## WHAT THE TASK REQUIRES:
When you reach the line containing "def gives (c" in the entries below, begin reproducing lines exactly, and stop once the line containing "decide (accessStatus s" is done.

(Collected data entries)
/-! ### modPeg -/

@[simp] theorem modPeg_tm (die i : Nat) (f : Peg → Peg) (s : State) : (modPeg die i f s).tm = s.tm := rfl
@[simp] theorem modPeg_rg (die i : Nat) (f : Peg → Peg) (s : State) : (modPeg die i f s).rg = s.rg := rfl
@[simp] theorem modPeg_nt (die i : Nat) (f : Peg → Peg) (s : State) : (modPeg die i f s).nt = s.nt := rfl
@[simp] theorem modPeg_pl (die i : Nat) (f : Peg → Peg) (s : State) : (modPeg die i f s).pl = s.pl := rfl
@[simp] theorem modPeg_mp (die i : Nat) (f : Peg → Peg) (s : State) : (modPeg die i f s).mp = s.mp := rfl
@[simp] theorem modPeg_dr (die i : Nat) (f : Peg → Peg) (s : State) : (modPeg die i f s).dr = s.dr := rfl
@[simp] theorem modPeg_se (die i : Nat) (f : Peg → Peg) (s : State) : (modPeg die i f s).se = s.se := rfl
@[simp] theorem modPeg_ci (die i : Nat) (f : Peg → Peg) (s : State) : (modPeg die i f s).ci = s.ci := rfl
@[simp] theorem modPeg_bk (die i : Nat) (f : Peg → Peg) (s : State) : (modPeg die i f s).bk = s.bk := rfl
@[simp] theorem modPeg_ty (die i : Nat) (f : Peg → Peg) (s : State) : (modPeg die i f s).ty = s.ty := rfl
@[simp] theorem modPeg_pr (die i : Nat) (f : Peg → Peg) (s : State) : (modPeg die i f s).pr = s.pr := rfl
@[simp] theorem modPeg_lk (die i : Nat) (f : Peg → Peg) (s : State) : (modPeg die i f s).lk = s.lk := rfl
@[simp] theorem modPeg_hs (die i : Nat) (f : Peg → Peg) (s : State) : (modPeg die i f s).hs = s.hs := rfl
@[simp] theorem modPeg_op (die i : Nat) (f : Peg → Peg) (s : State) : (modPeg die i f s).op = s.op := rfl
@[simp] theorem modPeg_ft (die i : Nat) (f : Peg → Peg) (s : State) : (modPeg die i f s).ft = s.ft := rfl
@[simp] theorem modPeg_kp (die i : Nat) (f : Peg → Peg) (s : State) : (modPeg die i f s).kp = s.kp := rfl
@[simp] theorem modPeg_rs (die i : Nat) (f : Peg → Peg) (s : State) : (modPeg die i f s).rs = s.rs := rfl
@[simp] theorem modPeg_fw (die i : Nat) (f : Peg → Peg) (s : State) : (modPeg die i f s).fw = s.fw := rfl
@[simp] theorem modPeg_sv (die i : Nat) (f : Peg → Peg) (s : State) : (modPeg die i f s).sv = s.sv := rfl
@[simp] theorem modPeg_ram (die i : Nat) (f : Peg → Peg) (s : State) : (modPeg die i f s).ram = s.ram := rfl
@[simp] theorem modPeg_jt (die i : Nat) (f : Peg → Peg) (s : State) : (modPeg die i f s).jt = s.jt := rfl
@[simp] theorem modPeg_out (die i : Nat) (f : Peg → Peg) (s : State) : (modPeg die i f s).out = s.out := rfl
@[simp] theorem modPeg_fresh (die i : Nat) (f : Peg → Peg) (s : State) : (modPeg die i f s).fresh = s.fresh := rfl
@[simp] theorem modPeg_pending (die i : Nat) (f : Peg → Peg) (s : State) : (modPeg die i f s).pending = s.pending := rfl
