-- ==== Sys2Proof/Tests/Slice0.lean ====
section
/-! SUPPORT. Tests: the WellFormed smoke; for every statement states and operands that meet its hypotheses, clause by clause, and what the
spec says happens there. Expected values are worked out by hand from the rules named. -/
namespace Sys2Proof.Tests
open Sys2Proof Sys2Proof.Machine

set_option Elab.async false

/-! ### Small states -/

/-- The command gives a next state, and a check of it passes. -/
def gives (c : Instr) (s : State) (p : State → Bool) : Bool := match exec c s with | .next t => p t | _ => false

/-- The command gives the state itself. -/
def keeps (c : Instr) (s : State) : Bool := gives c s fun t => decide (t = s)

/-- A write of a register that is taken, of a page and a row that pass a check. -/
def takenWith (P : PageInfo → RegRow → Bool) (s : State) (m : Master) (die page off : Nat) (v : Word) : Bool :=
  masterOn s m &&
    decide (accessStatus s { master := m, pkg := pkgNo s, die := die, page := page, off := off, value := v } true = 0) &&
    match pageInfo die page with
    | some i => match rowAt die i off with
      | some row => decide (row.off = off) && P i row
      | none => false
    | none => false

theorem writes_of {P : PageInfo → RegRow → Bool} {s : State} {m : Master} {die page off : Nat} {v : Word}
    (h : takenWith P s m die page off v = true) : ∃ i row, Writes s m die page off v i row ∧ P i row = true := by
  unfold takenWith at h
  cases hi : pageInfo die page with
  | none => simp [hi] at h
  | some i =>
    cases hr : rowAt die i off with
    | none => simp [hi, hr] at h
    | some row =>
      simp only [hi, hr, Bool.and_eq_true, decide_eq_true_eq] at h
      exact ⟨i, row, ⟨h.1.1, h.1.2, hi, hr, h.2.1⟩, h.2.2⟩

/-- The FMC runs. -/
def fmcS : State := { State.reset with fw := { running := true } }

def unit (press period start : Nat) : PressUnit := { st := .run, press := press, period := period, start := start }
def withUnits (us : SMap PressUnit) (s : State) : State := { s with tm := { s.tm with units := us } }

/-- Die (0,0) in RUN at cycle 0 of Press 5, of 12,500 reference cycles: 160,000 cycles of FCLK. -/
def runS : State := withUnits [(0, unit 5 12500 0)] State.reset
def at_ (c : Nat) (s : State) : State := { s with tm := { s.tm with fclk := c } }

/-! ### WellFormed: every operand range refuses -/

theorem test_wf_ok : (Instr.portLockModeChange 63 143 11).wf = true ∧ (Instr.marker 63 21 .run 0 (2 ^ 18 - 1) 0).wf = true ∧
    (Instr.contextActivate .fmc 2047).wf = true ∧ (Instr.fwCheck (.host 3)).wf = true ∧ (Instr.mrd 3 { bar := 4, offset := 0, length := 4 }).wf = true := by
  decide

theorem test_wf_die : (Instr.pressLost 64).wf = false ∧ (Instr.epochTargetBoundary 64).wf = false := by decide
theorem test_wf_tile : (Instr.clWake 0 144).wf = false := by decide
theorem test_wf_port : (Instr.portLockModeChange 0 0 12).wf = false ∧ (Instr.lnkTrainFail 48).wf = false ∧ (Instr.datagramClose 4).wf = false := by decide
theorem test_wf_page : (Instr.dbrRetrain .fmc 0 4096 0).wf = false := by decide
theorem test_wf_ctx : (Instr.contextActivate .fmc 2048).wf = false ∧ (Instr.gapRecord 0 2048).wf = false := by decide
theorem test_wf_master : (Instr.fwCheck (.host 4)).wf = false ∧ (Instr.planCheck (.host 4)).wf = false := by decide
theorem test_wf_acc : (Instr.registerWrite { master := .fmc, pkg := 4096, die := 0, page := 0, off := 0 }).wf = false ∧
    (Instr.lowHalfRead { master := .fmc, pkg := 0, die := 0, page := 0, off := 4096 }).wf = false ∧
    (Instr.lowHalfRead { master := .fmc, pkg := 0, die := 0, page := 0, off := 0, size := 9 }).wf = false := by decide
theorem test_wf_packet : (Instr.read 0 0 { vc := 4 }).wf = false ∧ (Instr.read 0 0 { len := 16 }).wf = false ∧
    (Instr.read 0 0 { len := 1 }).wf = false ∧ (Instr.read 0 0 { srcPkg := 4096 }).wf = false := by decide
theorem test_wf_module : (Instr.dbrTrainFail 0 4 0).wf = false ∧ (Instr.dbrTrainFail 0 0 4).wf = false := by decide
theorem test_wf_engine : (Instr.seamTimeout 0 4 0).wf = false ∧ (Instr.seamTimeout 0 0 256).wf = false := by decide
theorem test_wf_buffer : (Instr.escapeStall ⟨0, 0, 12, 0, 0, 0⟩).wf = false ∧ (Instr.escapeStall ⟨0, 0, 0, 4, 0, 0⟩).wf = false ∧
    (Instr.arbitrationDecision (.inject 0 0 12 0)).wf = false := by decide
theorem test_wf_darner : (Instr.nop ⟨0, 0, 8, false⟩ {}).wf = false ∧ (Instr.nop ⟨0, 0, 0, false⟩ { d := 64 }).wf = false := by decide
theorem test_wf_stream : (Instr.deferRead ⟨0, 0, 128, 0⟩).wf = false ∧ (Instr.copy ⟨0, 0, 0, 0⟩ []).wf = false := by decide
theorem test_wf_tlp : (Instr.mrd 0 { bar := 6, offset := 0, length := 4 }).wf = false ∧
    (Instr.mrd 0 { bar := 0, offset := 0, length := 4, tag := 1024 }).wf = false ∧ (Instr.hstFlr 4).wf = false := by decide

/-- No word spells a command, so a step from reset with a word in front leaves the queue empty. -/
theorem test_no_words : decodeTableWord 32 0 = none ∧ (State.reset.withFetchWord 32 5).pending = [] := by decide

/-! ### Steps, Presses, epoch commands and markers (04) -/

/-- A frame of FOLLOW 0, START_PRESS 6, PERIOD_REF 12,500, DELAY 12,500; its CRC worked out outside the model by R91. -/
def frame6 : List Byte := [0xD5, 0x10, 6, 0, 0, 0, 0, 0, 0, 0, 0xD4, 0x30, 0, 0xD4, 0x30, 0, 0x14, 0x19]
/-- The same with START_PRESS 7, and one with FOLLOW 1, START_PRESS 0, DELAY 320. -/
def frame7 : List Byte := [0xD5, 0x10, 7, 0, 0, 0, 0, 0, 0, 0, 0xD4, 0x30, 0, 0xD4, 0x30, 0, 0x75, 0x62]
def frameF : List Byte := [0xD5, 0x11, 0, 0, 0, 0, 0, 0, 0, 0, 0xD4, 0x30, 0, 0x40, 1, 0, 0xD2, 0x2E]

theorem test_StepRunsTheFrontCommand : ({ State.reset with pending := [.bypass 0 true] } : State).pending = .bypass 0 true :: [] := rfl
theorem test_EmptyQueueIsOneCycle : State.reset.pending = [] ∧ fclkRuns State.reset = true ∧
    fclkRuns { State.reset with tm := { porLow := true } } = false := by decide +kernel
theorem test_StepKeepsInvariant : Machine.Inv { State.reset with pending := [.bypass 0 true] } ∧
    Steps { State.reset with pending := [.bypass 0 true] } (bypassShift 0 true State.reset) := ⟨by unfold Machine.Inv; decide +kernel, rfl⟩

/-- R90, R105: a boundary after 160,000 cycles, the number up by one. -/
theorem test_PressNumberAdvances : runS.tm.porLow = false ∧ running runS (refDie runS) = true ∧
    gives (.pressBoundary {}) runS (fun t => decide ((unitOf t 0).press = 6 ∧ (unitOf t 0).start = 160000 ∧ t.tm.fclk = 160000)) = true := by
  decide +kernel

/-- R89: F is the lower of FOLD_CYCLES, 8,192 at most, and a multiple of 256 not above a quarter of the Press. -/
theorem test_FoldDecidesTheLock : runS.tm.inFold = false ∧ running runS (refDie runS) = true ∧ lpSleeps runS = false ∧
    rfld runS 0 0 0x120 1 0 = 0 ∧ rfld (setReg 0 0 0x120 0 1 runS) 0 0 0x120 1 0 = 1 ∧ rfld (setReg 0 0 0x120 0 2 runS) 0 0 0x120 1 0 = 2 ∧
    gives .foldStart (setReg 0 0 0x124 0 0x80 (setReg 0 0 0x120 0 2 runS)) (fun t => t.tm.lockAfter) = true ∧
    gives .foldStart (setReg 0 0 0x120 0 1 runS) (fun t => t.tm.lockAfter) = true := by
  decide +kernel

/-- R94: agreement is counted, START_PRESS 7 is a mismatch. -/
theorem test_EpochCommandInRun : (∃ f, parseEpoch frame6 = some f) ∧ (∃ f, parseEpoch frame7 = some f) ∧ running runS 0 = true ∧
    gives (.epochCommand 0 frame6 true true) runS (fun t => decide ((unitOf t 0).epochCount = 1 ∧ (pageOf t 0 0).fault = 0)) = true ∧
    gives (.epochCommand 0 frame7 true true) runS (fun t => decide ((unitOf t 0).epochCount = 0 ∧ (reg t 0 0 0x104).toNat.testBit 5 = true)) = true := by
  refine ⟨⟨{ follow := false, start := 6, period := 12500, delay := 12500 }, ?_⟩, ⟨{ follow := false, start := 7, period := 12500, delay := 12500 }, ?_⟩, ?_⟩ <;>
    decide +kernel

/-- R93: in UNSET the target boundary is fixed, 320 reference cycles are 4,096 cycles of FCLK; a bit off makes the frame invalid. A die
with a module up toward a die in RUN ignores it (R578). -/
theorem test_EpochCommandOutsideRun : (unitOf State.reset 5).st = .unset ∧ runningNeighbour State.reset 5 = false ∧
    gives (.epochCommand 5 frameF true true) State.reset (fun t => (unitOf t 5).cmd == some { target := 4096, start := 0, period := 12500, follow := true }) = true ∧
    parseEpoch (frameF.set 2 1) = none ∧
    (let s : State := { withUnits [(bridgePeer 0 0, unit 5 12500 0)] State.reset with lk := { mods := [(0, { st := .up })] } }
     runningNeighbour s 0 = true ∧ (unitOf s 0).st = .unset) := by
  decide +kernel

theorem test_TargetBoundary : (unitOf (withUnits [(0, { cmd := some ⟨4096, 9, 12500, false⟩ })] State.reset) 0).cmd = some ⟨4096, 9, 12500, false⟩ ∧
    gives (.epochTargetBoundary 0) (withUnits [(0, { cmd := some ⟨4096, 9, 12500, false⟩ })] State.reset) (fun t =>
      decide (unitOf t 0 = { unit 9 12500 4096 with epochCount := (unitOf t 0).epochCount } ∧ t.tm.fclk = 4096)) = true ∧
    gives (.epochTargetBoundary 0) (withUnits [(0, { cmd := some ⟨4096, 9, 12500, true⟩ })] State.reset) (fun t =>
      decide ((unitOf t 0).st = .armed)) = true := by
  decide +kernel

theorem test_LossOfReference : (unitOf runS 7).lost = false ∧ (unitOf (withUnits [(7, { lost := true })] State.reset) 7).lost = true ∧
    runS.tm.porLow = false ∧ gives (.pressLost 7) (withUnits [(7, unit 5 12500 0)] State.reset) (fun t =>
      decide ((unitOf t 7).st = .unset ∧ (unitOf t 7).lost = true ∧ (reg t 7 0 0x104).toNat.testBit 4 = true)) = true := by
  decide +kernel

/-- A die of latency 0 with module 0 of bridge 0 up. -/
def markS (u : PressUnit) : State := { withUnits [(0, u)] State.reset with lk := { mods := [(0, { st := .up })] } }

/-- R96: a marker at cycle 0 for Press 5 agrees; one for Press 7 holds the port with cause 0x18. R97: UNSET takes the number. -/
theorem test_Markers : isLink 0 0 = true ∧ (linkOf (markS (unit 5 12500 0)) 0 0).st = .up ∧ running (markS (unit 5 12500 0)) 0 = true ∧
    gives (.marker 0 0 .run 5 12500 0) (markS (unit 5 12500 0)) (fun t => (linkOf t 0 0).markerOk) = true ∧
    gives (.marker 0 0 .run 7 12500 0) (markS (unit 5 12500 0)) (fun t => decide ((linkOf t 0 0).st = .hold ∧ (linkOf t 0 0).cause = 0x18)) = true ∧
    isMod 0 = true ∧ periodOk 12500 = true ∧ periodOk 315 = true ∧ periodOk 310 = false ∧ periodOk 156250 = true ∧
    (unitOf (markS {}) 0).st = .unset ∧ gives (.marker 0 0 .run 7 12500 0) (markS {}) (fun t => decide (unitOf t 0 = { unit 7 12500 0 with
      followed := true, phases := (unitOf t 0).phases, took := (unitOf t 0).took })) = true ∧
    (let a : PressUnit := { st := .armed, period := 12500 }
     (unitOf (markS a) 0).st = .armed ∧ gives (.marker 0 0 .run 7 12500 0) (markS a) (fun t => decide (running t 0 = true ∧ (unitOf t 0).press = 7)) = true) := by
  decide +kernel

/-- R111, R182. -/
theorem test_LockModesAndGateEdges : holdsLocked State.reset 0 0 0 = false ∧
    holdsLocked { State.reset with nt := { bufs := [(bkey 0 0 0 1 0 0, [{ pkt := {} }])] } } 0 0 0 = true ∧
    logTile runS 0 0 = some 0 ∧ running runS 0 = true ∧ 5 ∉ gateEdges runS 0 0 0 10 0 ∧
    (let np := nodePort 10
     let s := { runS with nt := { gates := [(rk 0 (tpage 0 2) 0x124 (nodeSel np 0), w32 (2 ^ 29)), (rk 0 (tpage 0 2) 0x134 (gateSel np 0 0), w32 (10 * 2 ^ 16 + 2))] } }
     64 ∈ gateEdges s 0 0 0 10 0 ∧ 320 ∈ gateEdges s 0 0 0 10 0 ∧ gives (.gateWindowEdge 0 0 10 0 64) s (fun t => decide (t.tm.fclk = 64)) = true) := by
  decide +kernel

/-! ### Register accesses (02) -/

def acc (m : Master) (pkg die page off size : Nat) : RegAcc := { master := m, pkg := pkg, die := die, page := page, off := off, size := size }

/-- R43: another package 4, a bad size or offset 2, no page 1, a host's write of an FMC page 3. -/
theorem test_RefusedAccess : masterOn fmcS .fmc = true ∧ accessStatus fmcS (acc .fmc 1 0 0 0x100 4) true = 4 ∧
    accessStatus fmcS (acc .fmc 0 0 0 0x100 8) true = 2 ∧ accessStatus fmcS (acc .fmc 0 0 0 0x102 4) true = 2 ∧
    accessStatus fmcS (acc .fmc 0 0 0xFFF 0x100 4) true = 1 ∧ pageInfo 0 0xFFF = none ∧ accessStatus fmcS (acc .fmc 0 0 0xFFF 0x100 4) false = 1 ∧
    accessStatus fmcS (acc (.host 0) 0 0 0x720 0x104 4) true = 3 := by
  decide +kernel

## RESULT:
def gives (c : Instr) (s : State) (p : State → Bool) : Bool := match exec c s with | .next t => p t | _ => false

/-- The command gives the state itself. -/
def keeps (c : Instr) (s : State) : Bool := gives c s fun t => decide (t = s)

/-- A write of a register that is taken, of a page and a row that pass a check. -/
def takenWith (P : PageInfo → RegRow → Bool) (s : State) (m : Master) (die page off : Nat) (v : Word) : Bool :=
  masterOn s m &&
    decide (accessStatus s { master := m, pkg := pkgNo s, die := die, page := page, off := off, value := v } true = 0) &&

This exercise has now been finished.